Python and C Programs Stop Abnormally
Fault Locating
The Python and C/C++ hybrid compilation process is not executed as designed and stops abnormally.
- Compile a test script that can reproduce the fault.
- Print job failure logs.
- Locate the source code based on the logs and analyze the error cause.
- Modify the code.

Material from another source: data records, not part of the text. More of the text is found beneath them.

/-! ## What an update leaves as it was -/

@[simp] theorem modFn_part (n : Nat) (f : FnState → FnState) : (modFn n f s).part = s.part := rfl
@[simp] theorem modFn_grade (n : Nat) (f : FnState → FnState) : (modFn n f s).grade = s.grade := rfl
@[simp] theorem modFn_rev (n : Nat) (f : FnState → FnState) : (modFn n f s).rev = s.rev := rfl
@[simp] theorem modFn_time (n : Nat) (f : FnState → FnState) : (modFn n f s).time = s.time := rfl
@[simp] theorem modFn_ecfg (n : Nat) (f : FnState → FnState) : (modFn n f s).ecfg = s.ecfg := rfl
@[simp] theorem modFn_epc (n : Nat) (f : FnState → FnState) : (modFn n f s).epc = s.epc := rfl
@[simp] theorem modFn_authorities (n : Nat) (f : FnState → FnState) : (modFn n f s).authorities = s.authorities := rfl
@[simp] theorem modFn_vfEnable (n : Nat) (f : FnState → FnState) : (modFn n f s).vfEnable = s.vfEnable := rfl
@[simp] theorem modFn_numVfs (n : Nat) (f : FnState → FnState) : (modFn n f s).numVfs = s.numVfs := rfl
@[simp] theorem modFn_page64 (n : Nat) (f : FnState → FnState) : (modFn n f s).page64 = s.page64 := rfl
@[simp] theorem modFn_tenants (n : Nat) (f : FnState → FnState) : (modFn n f s).tenants = s.tenants := rfl
@[simp] theorem modFn_jobs (n : Nat) (f : FnState → FnState) : (modFn n f s).jobs = s.jobs := rfl
@[simp] theorem modFn_nextJob (n : Nat) (f : FnState → FnState) : (modFn n f s).nextJob = s.nextJob := rfl
@[simp] theorem modFn_nextCreation (n : Nat) (f : FnState → FnState) : (modFn n f s).nextCreation = s.nextCreation := rfl
@[simp] theorem modFn_rrAdmin (n : Nat) (f : FnState → FnState) : (modFn n f s).rrAdmin = s.rrAdmin := rfl
@[simp] theorem modFn_rrService (n : Nat) (f : FnState → FnState) : (modFn n f s).rrService = s.rrService := rfl
@[simp] theorem modFn_rrWork (n : Nat) (f : FnState → FnState) : (modFn n f s).rrWork = s.rrWork := rfl
@[simp] theorem modFn_visit (n : Nat) (f : FnState → FnState) : (modFn n f s).visit = s.visit := rfl
@[simp] theorem modFn_takeUs (n : Nat) (f : FnState → FnState) : (modFn n f s).takeUs = s.takeUs := rfl
@[simp] theorem modFn_takeCount (n : Nat) (f : FnState → FnState) : (modFn n f s).takeCount = s.takeCount := rfl
@[simp] theorem modFn_takeSvc (n : Nat) (f : FnState → FnState) : (modFn n f s).takeSvc = s.takeSvc := rfl
@[simp] theorem modFn_dies (n : Nat) (f : FnState → FnState) : (modFn n f s).dies = s.dies := rfl
@[simp] theorem modFn_dieChanged (n : Nat) (f : FnState → FnState) : (modFn n f s).dieChanged = s.dieChanged := rfl
@[simp] theorem modFn_crownFault (n : Nat) (f : FnState → FnState) : (modFn n f s).crownFault = s.crownFault := rfl
@[simp] theorem modFn_fence (n : Nat) (f : FnState → FnState) : (modFn n f s).fence = s.fence := rfl
@[simp] theorem modFn_fnEvent (n : Nat) (f : FnState → FnState) : (modFn n f s).fnEvent = s.fnEvent := rfl
@[simp] theorem modFn_badOffset (n : Nat) (f : FnState → FnState) : (modFn n f s).badOffset = s.badOffset := rfl
@[simp] theorem modFn_badCount (n : Nat) (f : FnState → FnState) : (modFn n f s).badCount = s.badCount := rfl
@[simp] theorem modFn_latches (n : Nat) (f : FnState → FnState) : (modFn n f s).latches = s.latches := rfl
@[simp] theorem modFn_linkWidth (n : Nat) (f : FnState → FnState) : (modFn n f s).linkWidth = s.linkWidth := rfl
@[simp] theorem modFn_linkSpeed (n : Nat) (f : FnState → FnState) : (modFn n f s).linkSpeed = s.linkSpeed := rfl
@[simp] theorem modFn_linkFatal (n : Nat) (f : FnState → FnState) : (modFn n f s).linkFatal = s.linkFatal := rfl
@[simp] theorem modFn_evBuf (n : Nat) (f : FnState → FnState) : (modFn n f s).evBuf = s.evBuf := rfl
@[simp] theorem modFn_evFlash (n : Nat) (f : FnState → FnState) : (modFn n f s).evFlash = s.evFlash := rfl
@[simp] theorem modFn_evNext (n : Nat) (f : FnState → FnState) : (modFn n f s).evNext = s.evNext := rfl
@[simp] theorem modFn_evSuppressed (n : Nat) (f : FnState → FnState) : (modFn n f s).evSuppressed = s.evSuppressed := rfl
@[simp] theorem modFn_evBursts (n : Nat) (f : FnState → FnState) : (modFn n f s).evBursts = s.evBursts := rfl
@[simp] theorem modFn_pfFresh (n : Nat) (f : FnState → FnState) : (modFn n f s).pfFresh = s.pfFresh := rfl
@[simp] theorem modFn_psnNext (n : Nat) (f : FnState → FnState) : (modFn n f s).psnNext = s.psnNext := rfl
@[simp] theorem modFn_psnCeil (n : Nat) (f : FnState → FnState) : (modFn n f s).psnCeil = s.psnCeil := rfl
@[simp] theorem modFn_psnWriting (n : Nat) (f : FnState → FnState) : (modFn n f s).psnWriting = s.psnWriting := rfl
@[simp] theorem modFn_ledgers (n : Nat) (f : FnState → FnState) : (modFn n f s).ledgers = s.ledgers := rfl
@[simp] theorem modFn_pkg (n : Nat) (f : FnState → FnState) : (modFn n f s).pkg = s.pkg := rfl
@[simp] theorem modFn_pkgFinal (n : Nat) (f : FnState → FnState) : (modFn n f s).pkgFinal = s.pkgFinal := rfl
@[simp] theorem modFn_pages (n : Nat) (f : FnState → FnState) : (modFn n f s).pages = s.pages := rfl
@[simp] theorem modFn_pageNo (n : Nat) (f : FnState → FnState) : (modFn n f s).pageNo = s.pageNo := rfl
@[simp] theorem modFn_pd (n : Nat) (f : FnState → FnState) : (modFn n f s).pd = s.pd := rfl
@[simp] theorem modFn_epochIdx (n : Nat) (f : FnState → FnState) : (modFn n f s).epochIdx = s.epochIdx := rfl
@[simp] theorem modFn_rootStore (n : Nat) (f : FnState → FnState) : (modFn n f s).rootStore = s.rootStore := rfl
@[simp] theorem modFn_lrings (n : Nat) (f : FnState → FnState) : (modFn n f s).lrings = s.lrings := rfl
@[simp] theorem modFn_signQ (n : Nat) (f : FnState → FnState) : (modFn n f s).signQ = s.signQ := rfl
@[simp] theorem modFn_batchNo (n : Nat) (f : FnState → FnState) : (modFn n f s).batchNo = s.batchNo := rfl
@[simp] theorem modFn_elig (n : Nat) (f : FnState → FnState) : (modFn n f s).elig = s.elig := rfl
@[simp] theorem modFn_ingress (n : Nat) (f : FnState → FnState) : (modFn n f s).ingress = s.ingress := rfl
@[simp] theorem modFn_appended (n : Nat) (f : FnState → FnState) : (modFn n f s).appended = s.appended := rfl
@[simp] theorem modFn_jsBase (n : Nat) (f : FnState → FnState) : (modFn n f s).jsBase = s.jsBase := rfl
@[simp] theorem modFn_jsLog2 (n : Nat) (f : FnState → FnState) : (modFn n f s).jsLog2 = s.jsLog2 := rfl
@[simp] theorem modFn_jsActive (n : Nat) (f : FnState → FnState) : (modFn n f s).jsActive = s.jsActive := rfl
@[simp] theorem modFn_jsBad (n : Nat) (f : FnState → FnState) : (modFn n f s).jsBad = s.jsBad := rfl
@[simp] theorem modFn_storeFault (n : Nat) (f : FnState → FnState) : (modFn n f s).storeFault = s.storeFault := rfl
@[simp] theorem modFn_storeStall (n : Nat) (f : FnState → FnState) : (modFn n f s).storeStall = s.storeStall := rfl
@[simp] theorem modFn_quiesced (n : Nat) (f : FnState → FnState) : (modFn n f s).quiesced = s.quiesced := rfl
@[simp] theorem modFn_ckptOverdue (n : Nat) (f : FnState → FnState) : (modFn n f s).ckptOverdue = s.ckptOverdue := rfl
@[simp] theorem modFn_ckptAt (n : Nat) (f : FnState → FnState) : (modFn n f s).ckptAt = s.ckptAt := rfl
@[simp] theorem modFn_ckptReq (n : Nat) (f : FnState → FnState) : (modFn n f s).ckptReq = s.ckptReq := rfl
@[simp] theorem modFn_ckptDirty (n : Nat) (f : FnState → FnState) : (modFn n f s).ckptDirty = s.ckptDirty := rfl
@[simp] theorem modFn_lastCkptSec (n : Nat) (f : FnState → FnState) : (modFn n f s).lastCkptSec = s.lastCkptSec := rfl
@[simp] theorem modFn_draws (n : Nat) (f : FnState → FnState) : (modFn n f s).draws = s.draws := rfl
@[simp] theorem modFn_rngPeriod (n : Nat) (f : FnState → FnState) : (modFn n f s).rngPeriod = s.rngPeriod := rfl
@[simp] theorem modFn_rngT0 (n : Nat) (f : FnState → FnState) : (modFn n f s).rngT0 = s.rngT0 := rfl
@[simp] theorem modFn_vault (n : Nat) (f : FnState → FnState) : (modFn n f s).vault = s.vault := rfl
@[simp] theorem modFn_images (n : Nat) (f : FnState → FnState) : (modFn n f s).images = s.images := rfl
@[simp] theorem modFn_ports (n : Nat) (f : FnState → FnState) : (modFn n f s).ports = s.ports := rfl
@[simp] theorem modFn_lcs (n : Nat) (f : FnState → FnState) : (modFn n f s).lcs = s.lcs := rfl
@[simp] theorem modFn_otp (n : Nat) (f : FnState → FnState) : (modFn n f s).otp = s.otp := rfl
@[simp] theorem modFn_life (n : Nat) (f : FnState → FnState) : (modFn n f s).life = s.life := rfl
@[simp] theorem modFn_lining (n : Nat) (f : FnState → FnState) : (modFn n f s).lining = s.lining := rfl
@[simp] theorem modFn_locked (n : Nat) (f : FnState → FnState) : (modFn n f s).locked = s.locked := rfl
@[simp] theorem modFn_tamper (n : Nat) (f : FnState → FnState) : (modFn n f s).tamper = s.tamper := rfl
@[simp] theorem modFn_fw (n : Nat) (f : FnState → FnState) : (modFn n f s).fw = s.fw := rfl
@[simp] theorem modFn_hatter (n : Nat) (f : FnState → FnState) : (modFn n f s).hatter = s.hatter := rfl
@[simp] theorem modFn_snap (n : Nat) (f : FnState → FnState) : (modFn n f s).snap = s.snap := rfl
@[simp] theorem modFn_pwr (n : Nat) (f : FnState → FnState) : (modFn n f s).pwr = s.pwr := rfl
@[simp] theorem modFn_startStep (n : Nat) (f : FnState → FnState) : (modFn n f s).startStep = s.startStep := rfl
@[simp] theorem modFn_pwrState (n : Nat) (f : FnState → FnState) : (modFn n f s).pwrState = s.pwrState := rfl
@[simp] theorem modFn_hold (n : Nat) (f : FnState → FnState) : (modFn n f s).hold = s.hold := rfl
@[simp] theorem modFn_free (n : Nat) (f : FnState → FnState) : (modFn n f s).free = s.free := rfl
@[simp] theorem modFn_out (n : Nat) (f : FnState → FnState) : (modFn n f s).out = s.out := rfl
@[simp] theorem modFn_pending (n : Nat) (f : FnState → FnState) : (modFn n f s).pending = s.pending := rfl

Compile the code again to verify the modification.
- If the fault is rectified, integrate the modification into the code.
Case: The Main Process Stops Abnormally Because a New Thread Cannot Be Started
Symptom
In a cluster environment, a customer reports that more than 40% of Python analysis jobs fail when Huawei Donau Scheduler is used to submit a large number of Python analysis jobs.
Fault Locating
- Compile a test script to reproduce the fault.
Compile and execute the test script mol_map_label_dsub_vs1_chain_pa_hzl.sh.
1 2
cd exp/cryonet2/ exp/label_data/mol_map_label_dsub_vs1_chain_pa_hzl.sh ~/data/chains8_testhzl/1.list >ID_1000.list
Out of a total of 1000 jobs, 600 jobs are successfully executed and the success rate is 60%. Run the following command to write the execution results to the djob-s-all-1000.log file:
1djob -st "2021/12/11 10:44:52" -et "2021/12/11 10:55:00" -s all -n default > djob-s-all-1000.log
View the running result.
1cat djob-s-all-1000.log | grep SUCCEEDED | wc -l
View the ID of the submitted task.
1cat ID_1000.list | grep submit | wc –l

- Run the script and view the failure logs.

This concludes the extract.